Mulyono stopped short of elaborating, but appears to have been referring to a pair of incidents this year involving Kopassus members. The first occurred in June in the Central Java town of Sukoharjo, when a group of Kopassus members attacked four Air Force personnel during a brawl that erupted at a local cafe. One of the Air Force members was killed in the incident, while the others were injured.
Less than two months later, two Army soldiers – including a Kopassus member – were investigated for their role in the kidnapping of a Malaysian businessman in Jakarta. They were allegedly hired to force the man to pay off his loans to his Indonesian business partners.
“Like the rice plant, the more its buds are filled with grain, the more it bows downward,” Mulyono said of the importance for the elite unit to stay humble. “As soldiers, the higher our ranks and the more professional skills we have, the more humbled we should be and the more ready to give our best service to the public.”
Kopassus has a long history of engaging in criminal conduct, including myriad human rights violations during the military’s occupation of East Timor, Papua and Aceh.
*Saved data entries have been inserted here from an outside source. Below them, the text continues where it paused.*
-- ==== Sys2Proof/Laws/Starts.lean ====
section
/-! SUPPORT. Starts, stops and slots: what the operations do, in the words of Safety.lean. -/

namespace Sys2Proof.Machine

/-- A REJECT beep request writes the beeper alone (R15, R21). -/
theorem State.beep_reject_eq (s : State) : s.beep .reject = rejected s := by
  unfold State.beep rejected Controls.beeped
  split <;> rfl

/-- A beep request writes the beeper alone (R21). -/
theorem State.beep_eq_beeped (p : Pattern) (s : State) :
    s.beep p = { s with controls.beeper := s.controls.beeped p s.clock } := by
  unfold State.beep Controls.beeped
  split <;> rfl

/-- What the failure of a start does (R117). -/
theorem State.failStart_failed (n : Nat) (reason : FailReason) (s : State) (h : s.recorder.clip = some n) :
    s.failStart reason = startFailed n reason s := by
  simp [State.failStart, State.beep_eq_beeped, startFailed, h, State.setRecState, State.tally, Recorder.setTally, State.post, State.warn, State.setWarned, Warnings.setEntry, warnTime, SlotSet.empty, Controls.beeped]

/-- What the stop of a recording does (R119). -/
theorem State.stopRecording_made (n : Nat) (reason : EndReason) (s : State) (h : s.recorder.clip = some n) :
    s.stopRecording reason = stopMade n reason s := by
  simp [State.stopRecording, State.beep_eq_beeped, stopMade, h, State.setRecState, State.tally, Recorder.setTally, State.post, State.condition, State.setWarned, Warnings.setEntry, closeTime, Controls.beeped]

/-- The start set that a start forms, and its current slot (R113). -/
theorem Recorder.formStartSet_formed (r : Recorder) (set : SlotSet) (cur : Slot) (h : StartSetFormed r set cur) :
    r.formStartSet = set ∧ r.startCurrent = cur ∧ set.isEmpty = false := by
  rcases h with ⟨h1, h2, rfl, rfl⟩ | ⟨h1, h2, h3, rfl, rfl⟩ | ⟨h1, h2, rfl, rfl⟩
  · cases hm : r.mode <;> simp_all [Recorder.formStartSet, Recorder.startCurrent, SlotSet.only] <;>
      cases r.current <;> simp_all [SlotSet.put, SlotSet.empty, SlotSet.isEmpty]
  · simp [Recorder.formStartSet, Recorder.startCurrent, SlotSet.only, h1, h2, h3]
    cases r.current <;> simp [SlotSet.put, SlotSet.empty, SlotSet.isEmpty, otherSlot]
  · simp [Recorder.formStartSet, Recorder.startCurrent, h1, SlotSet.isEmpty]
    cases ha : r.usable .a <;> simp_all

/-- When no start set can be formed (R113). -/
theorem Recorder.formStartSet_none (r : Recorder) (h : NoStartSet r) : r.formStartSet.isEmpty = true := by
  have e : ∀ b sl, (SlotSet.empty.put b sl).isEmpty = !b := by intro b sl; cases sl <;> cases b <;> rfl
  rcases h with ⟨h1, h2⟩ | ⟨h1, h2⟩
  · simp [Recorder.formStartSet, h1, h2, e]
  · have : ∀ sl, r.usable sl = false := by intro sl; cases sl <;> assumption
    cases hm : r.mode <;> simp [Recorder.formStartSet, hm, this, e]
    rfl

/-- What an accepted start does (R114). -/
theorem State.acceptStart_accepted (set : SlotSet) (cur : Slot) (s : State) (h : StartSetFormed s.recorder set cur) :
    s.acceptStart = startAccepted set cur s := by
  obtain ⟨h1, h2, -⟩ := Recorder.formStartSet_formed _ _ _ h
  simp [State.acceptStart, startAccepted, h1, h2, State.setRecState, State.tally, Recorder.setTally, State.post, confirmTime, blinkHalf]

/-- What REC_TOGGLE does (R118). -/
theorem State.recToggle_taken (s : State) : ToggleTaken s s.recToggle := by
  unfold State.recToggle
  refine ⟨fun h => if_pos h, fun h => ⟨fun h1 => ?_, fun n h1 h2 => ?_, fun h1 h2 => ⟨fun h3 => ?_, fun h3 set cur h4 => ?_⟩⟩⟩
  · rcases h1 with h1 | h1 <;> simp [h, h1, State.beep_reject_eq]
  · simp [h, h1, State.stopRecording_made n .operator s h2, inhibitTime]
  · have : ∃ r, s.recorder.startRefusal = some r := by
      unfold Recorder.startRefusal
      rcases h3 with h3 | h3 | h3
      · simp [h1, h2, h3]
      · simp [h1, h2, h3]
      · by_cases hl : s.recorder.supplyState = .low ∨ s.recorder.supplyState = .cutoff <;>
          simp [h1, h2, hl, Recorder.formStartSet_none _ h3]
    obtain ⟨r, hr⟩ := this
    simp [h, h1, hr, State.beep_reject_eq]
    rfl
  · have : s.recorder.startRefusal = none := by
      obtain ⟨e1, -, e3⟩ := Recorder.formStartSet_formed _ _ _ h4
      unfold Recorder.startRefusal
      rcases h3 with h3 | h3 <;> simp [h1, h2, h3, e1, e3]
    simp [h, h1, this, State.acceptStart_accepted set cur s h4, inhibitTime]

/-- What a panel mark does (R139). -/
theorem State.panelMark_taken (s : State) : MarkTaken s s.panelMark := by
  unfold State.panelMark State.markDecision
  refine ⟨fun h => ?_, fun r h1 h2 => ⟨fun h => ?_, fun h => ?_⟩⟩
  · cases hs : s.recorder.state <;> simp_all [State.beep_reject_eq]
  · simp [h1, h2, State.beep_reject_eq, Nat.not_lt.2 h]
  · simp [h1, h2, h, State.appendMark, State.post, ClipLog.mapOpen]

/-- What GOOD_SHOT does (R140). -/
theorem State.goodShot_taken (s : State) : GoodShotTaken s s.goodShot := by
  unfold State.goodShot
  refine ⟨fun h => ?_, fun r rest h1 h2 => ?_⟩
  · rcases h with h | h
    · cases hs : s.recorder.state <;> simp_all [State.beep_reject_eq]
    · cases hs : s.recorder.state <;> simp_all [State.beep_reject_eq]
  · simp [h1, h2, State.post]

/-- The time left that the model computes is that of R124. -/
theorem State.timeLeft_is (s : State) : TimeLeftIs s.recorder s.log s.timeLeft := by
  refine ⟨fun ha hb => ?_, fun sl h1 h2 => ⟨fun h3 h4 h5 h6 => ?_, fun h3 => ?_⟩⟩
  · simp [State.timeLeft, Recorder.isActive, Recorder.slot, ha, hb]
  · cases sl <;> simp_all [State.timeLeft, Recorder.isActive, Recorder.slot, otherSlot, State.relayTarget, Recorder.reserve]
  · cases sl
    · simp only [Recorder.slot, otherSlot] at *
      have : ¬(s.recorder.mode = .relay ∧ s.relayTarget .b = true) := by
        rintro ⟨hm, h⟩
        simp [State.relayTarget, Recorder.slot, Recorder.reserve] at h
        have h := of_decide_eq_true h
        rcases h3 with h3 | h3 | h3 | h3
        · exact h3 hm
        · exact h3 h.1
        all_goals omega
      simp [State.timeLeft, Recorder.isActive, Recorder.slot, otherSlot, h1, h2, this]
    · simp only [Recorder.slot, otherSlot] at *
      have : ¬(s.recorder.mode = .relay ∧ s.relayTarget .a = true) := by
        rintro ⟨hm, h⟩
        simp [State.relayTarget, Recorder.slot, Recorder.reserve] at h
        have h := of_decide_eq_true h
        rcases h3 with h3 | h3 | h3 | h3
        · exact h3 hm
        · exact h3 h.1
        all_goals omega
      simp [State.timeLeft, Recorder.isActive, Recorder.slot, otherSlot, h1, h2, this]

/-- When a slot is usable (R101). -/
theorem Recorder.usable_iff (r : Recorder) (sl : Slot) :
    r.usable sl = true ↔ (r.slot sl).state = .ready ∧ 2 * rateOf r.bitrate ≤ (r.slot sl).remaining := by
  simp [Recorder.usable, SlotRec.usable]

/-- What the test of the two slot warnings does (R110). -/
theorem State.testWarnings_warned (s : State) : ∃ w, s.testWarnings = { s with ovl.warnings := w } ∧
    SlotWarned s.recorder s.ovl.warnings w := by
  refine ⟨_, State.testWarnings_eq s, rfl, ?_, ?_, ?_, ?_⟩
  · dsimp only; split <;> simp
  · dsimp only; split <;> simp
  · dsimp only
    split
    · rename_i h
      simp only [true_iff]
      unfold Recorder.cardError at h
      rcases ha : s.recorder.slotA.state with _ | _ | _ | _ | _ | _ | e
      case error => exact ⟨.a, e, ha⟩
      all_goals
        rcases hb : s.recorder.slotB.state with _ | _ | _ | _ | _ | _ | e
        case error => exact ⟨.b, e, hb⟩
        all_goals simp [Recorder.slot, ha, hb] at h
    · rename_i h
      simp only [reduceCtorEq, false_iff]
      rintro ⟨sl, e, he⟩
      exact h (Recorder.cardError_of_error _ sl e he)
  · have hs : ∀ P : Slot → Prop, (∃ sl, P sl) ↔ (P .a ∨ P .b) := fun P =>
      ⟨fun ⟨sl, h⟩ => by cases sl <;> tauto, fun h => by rcases h with h | h; exacts [⟨_, h⟩, ⟨_, h⟩]⟩
    have ha : ∀ P : Slot → Prop, (∀ sl, P sl) ↔ (P .a ∧ P .b) := fun P =>
      ⟨fun h => ⟨h _, h _⟩, fun h sl => by cases sl <;> tauto⟩
    have hm : s.recorder.mediaFull = true ↔ (∃ sl, (s.recorder.slot sl).state = .full) ∧
      ∀ sl, (s.recorder.slot sl).state = .ready → (s.recorder.slot sl).remaining < 2 * rateOf s.recorder.bitrate := by
      rw [hs, ha]
      have e1 := Recorder.usable_iff s.recorder .a
      have e2 := Recorder.usable_iff s.recorder .b
      cases h1 : s.recorder.usable .a <;> cases h2 : s.recorder.usable .b <;>
        simp_all [Recorder.mediaFull, Recorder.slot]
    rw [← hm]
    dsimp only
    split <;> simp_all

/-- What the tests at a change of a slot do (R110, R124). -/
theorem State.testSlots_tested (s : State) : SlotsTested s s.testSlots := by
  obtain ⟨w, hw, hq⟩ := s.testWarnings_warned
  have hst : s.testWarnings.recorder = s.recorder := by rw [hw]
  by_cases hr : s.recorder.state = .recording
  · refine ⟨{ w with mediaLow := lowWarned s.recorder.mediaLow (decide (s.timeLeft ≤ 60 * rateOf s.recorder.bitrate)) s.ovl.warnings.mediaLow }, fun h => absurd hr h, fun _ => ⟨s.timeLeft, _, s.timeLeft_is, rfl, ?_, ?_⟩⟩
    · unfold State.testSlots State.testTimeLeft State.setMediaLow
      have hml : w.mediaLow = s.ovl.warnings.mediaLow := by rw [hq.1]
      have htl : s.testWarnings.timeLeft = s.timeLeft := by rw [hw]; rfl
      simp only [hst, hr, if_true, htl]
      split
      · rename_i h
        rw [hw]
        simp only [Recorder.lowTested, lowWarned, h, if_true]
        rw [← hml]
      · rename_i h
        rw [hw]
        simp only [Recorder.lowTested, lowWarned, h, if_false]
        cases hb : decide (s.timeLeft ≤ 60 * rateOf s.recorder.bitrate) <;>
          simp [State.condition, State.setWarned, Warnings.setEntry, State.tally, Recorder.setTally, blinkHalf, hr]
    · obtain ⟨q1, q2, q3, q4, q5⟩ := hq
      exact ⟨by rw [q1], q2, q3, q4, q5⟩
  · refine ⟨w, fun _ => ⟨?_, hq⟩, fun h => absurd h hr⟩
    rw [State.testSlots_of_not_recording s hr, hw]

/-- What the loss of a slot of the start set does (R116). -/
theorem State.reformStart_reformed (reason : FailReason) (s : State) : StartReformed reason s (s.reformStart reason) := by
  unfold State.reformStart
  refine ⟨fun h => if_neg h, fun n left h1 h2 hl => ?_⟩
  rw [if_pos h1]
  subst hl
  refine ⟨fun h => ?_, fun h h3 h4 => ?_, fun h h3 => ?_⟩
  · have : SlotSet.isEmpty ⟨s.recorder.startSet.a && s.recorder.usable .a, s.recorder.startSet.b && s.recorder.usable .b⟩ = false := by
      cases ha : (s.recorder.startSet.a && s.recorder.usable .a) <;> cases hb : (s.recorder.startSet.b && s.recorder.usable .b) <;> simp_all [SlotSet.isEmpty]
    have e : s.recorder.reformed = { s.recorder with startSet := ⟨s.recorder.startSet.a && s.recorder.usable .a, s.recorder.startSet.b && s.recorder.usable .b⟩ } := by
      unfold Recorder.reformed
      exact if_neg (by simp [this])
    simp only [e, this]
    rfl
  · have e : s.recorder.reformed = { s.recorder with
        startSet := SlotSet.only (otherSlot s.recorder.current), current := otherSlot s.recorder.current } := by
      unfold Recorder.reformed
      simp only [h]
      exact if_pos ⟨rfl, h3, h4⟩
    have : (SlotSet.only (otherSlot s.recorder.current)).isEmpty = false := by cases s.recorder.current <;> rfl
    simp only [e, this]
    rfl
  · have e : s.recorder.reformed = { s.recorder with startSet := ⟨false, false⟩ } := by
      unfold Recorder.reformed
      simp only [h]
      exact if_neg (by rintro ⟨-, a, b⟩; rcases h3 with h3 | h3; exacts [h3 a, by simp [h3] at b])
    simp only [e]
    rw [if_pos (by rfl), State.failStart_failed n reason _ (by exact h2)]
    rfl

/-- What the loss of an ACTIVE slot does (R125). -/
theorem State.loseActive_lost (sl : Slot) (o : SegOutcome) (reason : EndReason) (s : State) :
    SlotLost sl o reason s (s.loseActive sl o reason) := by
  refine ⟨_, rfl, fun h => ?_, fun n h1 h2 h3 h4 => ?_⟩
  · unfold State.loseActive
    rw [if_neg]
    · rfl
    · rintro ⟨a, b⟩
      simp [Recorder.activeSet, SlotSet.isEmpty, Recorder.isActive, Recorder.slot] at b
      rcases h with h | h | h
      exacts [h a, of_decide_eq_false b.1 h, of_decide_eq_false b.2 h]
  · unfold State.loseActive
    rw [if_pos]
    · exact State.stopRecording_made n _ _ h2
    · exact ⟨h1, by simp [Recorder.activeSet, SlotSet.isEmpty, Recorder.isActive, Recorder.slot, h3, h4]⟩

end Sys2Proof.Machine
end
The most notorious incident in recent years occurred in March 2013, when a fully armed group of the special forces soldiers stormed a police jail in Yogyakarta and gunned down four detainees being held on suspicion of killing a Kopassus member.
The military justified the summary execution as an expression of the soldiers’ loyalty, and a court martial later sentenced the perpetrators to jail for 21 months to 11 years.